“You have the watches,” goes a famous quote with different variations throughout history but most recently attributed to a captured Taliban commander, “but we have the time.”
That quote is a perfect summation of the asynchronous nature of guerilla warfare, but lately, it’s also seemed to me to be just as relevant to the modern digital threat landscape and the barrage of attacks on pretty much anything and everything connected to the internet, from hardware to software to smartphones and so much more. The good guys on the other side of the table from what are often state-sponsored, well-resourced hackers are playing an incomprehensibly lopsided game of whack-a-mole, which is both an apt metaphor for the nature of the threat and still somehow manages to come nowhere close to encapsulating the stakes involved. Reminders, meanwhile, come in the form of things like new research (from the security firm Forescout) showing that tens of millions of Internet of Things and smart devices and machines have critical security flaws making them vulnerable to mischief from hackers.
“Today, Forescout Research Labs, partnering with JSOF Research, disclose NAME:WRECK, a set of nine vulnerabilities affecting four popular TCP/IP stacks (FreeBSD, Nucleus NET, IPnet and NetX),” explains a Forescout report, about the newly discovered vulnerabilities. “These vulnerabilities relate to Domain Name System (DNS) implementations, causing either Denial of Service (DoS) or Remote Code Execution (RCE), allowing attackers to take target devices offline or to take control over them.”
Details of these vulnerabilities will be presented during the first week in May at the information security conference Black Hat Asia 2021. According to Forescout’s researchers, health care and government organizations are among the most vulnerable to all three TCP/IP stacks. Ominously, Forescout’s rough estimate shows that as many as 100 million devices or more could be affected by NAME:WRECK.
Complete protection against these vulnerable versions of the TCP/IP stacks requires patching the devices, which this report recognizes is not always possible and sometimes difficult. That’s because of the required effort potentially changing “drastically,” depending on whether the device in question is a standard IT server or an Internet of Things device.
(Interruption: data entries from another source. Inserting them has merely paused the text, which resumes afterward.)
/-- A transitive relation that every stage body keeps, RUN keeps (R128). -/
theorem bodyRun_rel {R : State → State → Prop} (htrans : ∀ a b c, R a b → R b c → R a c)
    (hc : ∀ u v, (bodyCount u).leaves v → R u v) (hb : ∀ u v, (bodyBuild u).leaves v → R u v)
    (he : ∀ u v, (bodyExtract u).leaves v → R u v) (ha : ∀ u v, (bodyAssign u).leaves v → R u v)
    (hp : ∀ u v, (bodyPack u).leaves v → R u v) (hh : ∀ u v, (bodyHeader u).leaves v → R u v)
    {s t : State} (h : (bodyRun s).leaves t) : R s t :=
  BodyResult.andThen_rel htrans (fun _ => BodyResult.andThen_rel htrans
    (fun _ => BodyResult.andThen_rel htrans (fun _ => BodyResult.andThen_rel htrans
      (fun _ => BodyResult.andThen_rel htrans (hc s) hb) he) ha) hp) hh h

/-- No command's body touches what belongs to the host or the frame. -/
theorem commandBody_sameHost {i : Instr} {s t : State} (h : (commandBody i s).leaves t) :
    SameHost s t := by
  have hc : ∀ u v, (bodyCount u).leaves v → SameHost u v := fun u v h => by
    rcases bodyCount_leaves h with rfl | ⟨_, _, _, rfl⟩ <;> constructor <;> rfl
  have hb : ∀ u v, (bodyBuild u).leaves v → SameHost u v := fun u v h => by
    rcases bodyBuild_leaves h with rfl | ⟨_, _, _, rfl⟩ <;> constructor <;> rfl
  have he : ∀ u v, (bodyExtract u).leaves v → SameHost u v := fun u v h => by
    obtain ⟨_, _, rfl⟩ := bodyExtract_leaves h; constructor <;> rfl
  have ha : ∀ u v, (bodyAssign u).leaves v → SameHost u v := fun u v h => by
    obtain ⟨_, _, _, _, _, _, rfl⟩ := bodyAssign_leaves h; constructor <;> rfl
  have hp : ∀ u v, (bodyPack u).leaves v → SameHost u v := fun u v h => by
    obtain ⟨_, _, _, _, rfl⟩ := bodyPack_leaves h; constructor <;> rfl
  have hh : ∀ u v, (bodyHeader u).leaves v → SameHost u v := fun u v h => by
    obtain ⟨-, rfl⟩ := bodyHeader_leaves h; constructor <;> rfl
  have staged : ∀ {i need body}, (∀ u v, (body u).leaves v → SameHost u v) →
      (withStage i need body s).leaves t → SameHost s t := fun hk h => by
    rcases withStage_leaves h with rfl | ⟨-, h⟩
    · exact .refl _
    · exact hk _ _ h
  cases i with
  | nop => simp only [commandBody, bodyNop, BodyResult.leaves_ok] at h; subst h; exact .refl _
  | clear =>
    simp only [commandBody, bodyClear, BodyResult.leaves_ok] at h
    subst h; constructor <;> rfl
  | count => exact hc _ _ h
  | build => exact staged hb h
  | extract => exact staged he h
  | assign => exact staged ha h
  | pack => exact staged hp h
  | header => exact staged hh h
  | run => exact @bodyRun_rel SameHost (fun _ _ _ => SameHost.trans) hc hb he ha hp hh _ _ h

/-- Only CLEAR writes WBUSY (R28). -/
theorem commandBody_wbusy {i : Instr} {s t : State} (hi : i ≠ .clear)
    (h : (commandBody i s).leaves t) : t.wbusy = s.wbusy := by
  let R : State → State → Prop := fun u v => v.wbusy = u.wbusy
  have htr : ∀ a b c, R a b → R b c → R a c := fun _ _ _ h k => k.trans h
  have hc : ∀ u v, (bodyCount u).leaves v → R u v := fun u v h => by
    rcases bodyCount_leaves h with rfl | ⟨_, _, _, rfl⟩ <;> rfl
  have hb : ∀ u v, (bodyBuild u).leaves v → R u v := fun u v h => by
    rcases bodyBuild_leaves h with rfl | ⟨_, _, _, rfl⟩ <;> rfl
  have he : ∀ u v, (bodyExtract u).leaves v → R u v := fun u v h => by
    obtain ⟨_, _, rfl⟩ := bodyExtract_leaves h; rfl
  have ha : ∀ u v, (bodyAssign u).leaves v → R u v := fun u v h => by
    obtain ⟨_, _, _, _, _, _, rfl⟩ := bodyAssign_leaves h; rfl
  have hp : ∀ u v, (bodyPack u).leaves v → R u v := fun u v h => by
    obtain ⟨_, _, _, _, rfl⟩ := bodyPack_leaves h; rfl
  have hh : ∀ u v, (bodyHeader u).leaves v → R u v := fun u v h => by
    obtain ⟨-, rfl⟩ := bodyHeader_leaves h; rfl
  have staged : ∀ {i need body}, (∀ u v, (body u).leaves v → R u v) →
      (withStage i need body s).leaves t → R s t := fun hk h => by
    rcases withStage_leaves h with rfl | ⟨-, h⟩
    · rfl
    · exact hk _ _ h
  cases i with
  | nop => simp only [commandBody, bodyNop, BodyResult.leaves_ok] at h; rw [h]
  | clear => exact absurd rfl hi
  | count => exact hc _ _ h
  | build => exact staged hb h
  | extract => exact staged he h
  | assign => exact staged ha h
  | pack => exact staged hp h
  | header => exact staged hh h
  | run => exact @bodyRun_rel R htr hc hb he ha hp hh _ _ h

/-! ### Which errors a body raises -/

/-- ERR_IN_LEN is COUNT's only error (R140). -/
theorem bodyCount_raised {s t : State} {e : ErrCode} {info : Word}
    (h : bodyCount s = .raised e info t) : e = .inLen ∧ info = s.inLen ∧ t = s := by
  unfold bodyCount at h
  split at h
  · cases h; exact ⟨rfl, rfl, rfl⟩
  · cases h

/-- ERR_EMPTY_INPUT is BUILD's only error (R150). -/
theorem bodyBuild_raised {s t : State} {e : ErrCode} {info : Word}
    (h : bodyBuild s = .raised e info t) : e = .emptyInput ∧ info = 0 ∧ t = s := by
  simp only [bodyBuild] at h
  split at h
  · cases h; exact ⟨rfl, rfl, rfl⟩
  · split at h <;> cases h

/-- EXTRACT raises no error of its own (R170). -/
theorem bodyExtract_ne_raised (s t : State) (e : ErrCode) (info : Word) :
    bodyExtract s ≠ .raised e info t := by
  unfold bodyExtract
  split <;> simp

/-- ASSIGN raises no error of its own (R180). -/
theorem bodyAssign_ne_raised (s t : State) (e : ErrCode) (info : Word) :
    bodyAssign s ≠ .raised e info t := by
  simp [bodyAssign]

/-- HEADER raises no error of its own (R200). -/
theorem bodyHeader_ne_raised (s t : State) (e : ErrCode) (info : Word) :
    bodyHeader s ≠ .raised e info t := by
  unfold bodyHeader
  split <;> simp

/-- A byte slice raises ERR_OUT_OVERFLOW only (R225). -/
theorem emit_raised {hdr size : Nat} {v bits : BitString} {p : Packer} {e : ErrCode} {info : Word}
    {m : Memory} (h : emit hdr size v bits p = .raised e info m) : e = .outOverflow := by
  unfold emit at h
  split at h <;> cases h
  rfl

theorem drain_raised {hdr size fuel : Nat} {p : Packer} {e : ErrCode} {info : Word} {m : Memory}
    (h : drain hdr size fuel p = .raised e info m) : e = .outOverflow := by
  induction fuel generalizing p with
  | zero => cases h
  | succ n ih =>
    simp only [drain] at h
    split at h
    · split at h
      · exact ih h
      · rename_i he
        cases h
        exact emit_raised he
    · cases h

theorem packBytes_raised {st : State} {bs : List Byte} {i : Nat} {p : Packer} {e : ErrCode}
    {info : Word} {m : Memory} (h : st.packBytes i bs p = .raised e info m) :
    e = .lookup ∨ e = .outOverflow := by
  induction bs generalizing i p with
  | nil => cases h
  | cons b bs ih =>
    simp only [State.packBytes] at h
    split at h
    · exact ih h
    · rename_i he
      cases h
      unfold State.packByte at he
      split at he
      · cases he; exact .inl rfl
      · exact .inr (drain_raised he)

/-- PACK's errors (R220). -/
theorem bodyPack_raised {s t : State} {e : ErrCode} {info : Word}
    (h : bodyPack s = .raised e info t) : e = .inLen ∨ e = .lookup ∨ e = .outOverflow := by
  unfold bodyPack at h
  split at h
  · cases h; exact .inl rfl
  · split at h
    · rename_i he
      cases h
      exact .inr (packBytes_raised he)
    · split at h
      · rename_i he
        cases h
        unfold State.packLast at he
        split at he
        · cases he
        · exact .inr (.inr (emit_raised he))
      · cases h

/-- An error of RUN is an error of one of its bodies (R128). -/
theorem bodyRun_raised {s t : State} {e : ErrCode} {info : Word}
    (h : bodyRun s = .raised e info t) :
    e = .inLen ∨ e = .emptyInput ∨ e = .lookup ∨ e = .outOverflow := by
  have step : ∀ {r : BodyResult} {f : State → BodyResult}, r.andThen f = .raised e info t →
      r = .raised e info t ∨ ∃ u, f u = .raised e info t := fun {r f} h => by
    cases r with
    | ok u => exact .inr ⟨u, h⟩
    | raised e' i' u => exact .inl h
    | stuck q => cases h
  rcases step h with h | ⟨u, h⟩
  · rcases step h with h | ⟨u, h⟩
    · rcases step h with h | ⟨u, h⟩
      · rcases step h with h | ⟨u, h⟩
        · rcases step h with h | ⟨u, h⟩
          · exact .inl (bodyCount_raised h).1
          · exact .inr (.inl (bodyBuild_raised h).1)
        · exact absurd h (bodyExtract_ne_raised _ _ _ _)
      · exact absurd h (bodyAssign_ne_raised _ _ _ _)
    · rcases bodyPack_raised h with h | h | h <;> simp [h]
  · exact absurd h (bodyHeader_ne_raised _ _ _ _)

end Sys2Proof.Machine
end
Stepping back to look at the bigger picture here, meanwhile, a recent piece by Ian Ferguson, penned for Security Boulevard, does a good job of explaining what needs to change in the realm of internet security as it relates to IoT devices. He cites a quote from Microsoft during an Azure Sphere initiative from a few years ago — Lock all the doors, not just the front one.
“When we leave our homes, we lock the front door,” Ferguson writes. “In the world of IoT, we need to lock every door — inside the house as well as those that connect outside. From a network perspective, if there’s a breach, the entrant only gains access to a subset of the valuable assets.”
There have to be partitions, in other words, between software and hardware such that, if an operating system is taken over, core system functions can continue. Security and system access processes, in other words, need to be “decoupled” from the operating systems, he writes. Meanwhile, don’t expect this problem to go away anytime soon — our fetish for adding internet connections to just about everything these days means the attack surface hackers enjoy keeps getting exponentially, and terrifyingly, bigger.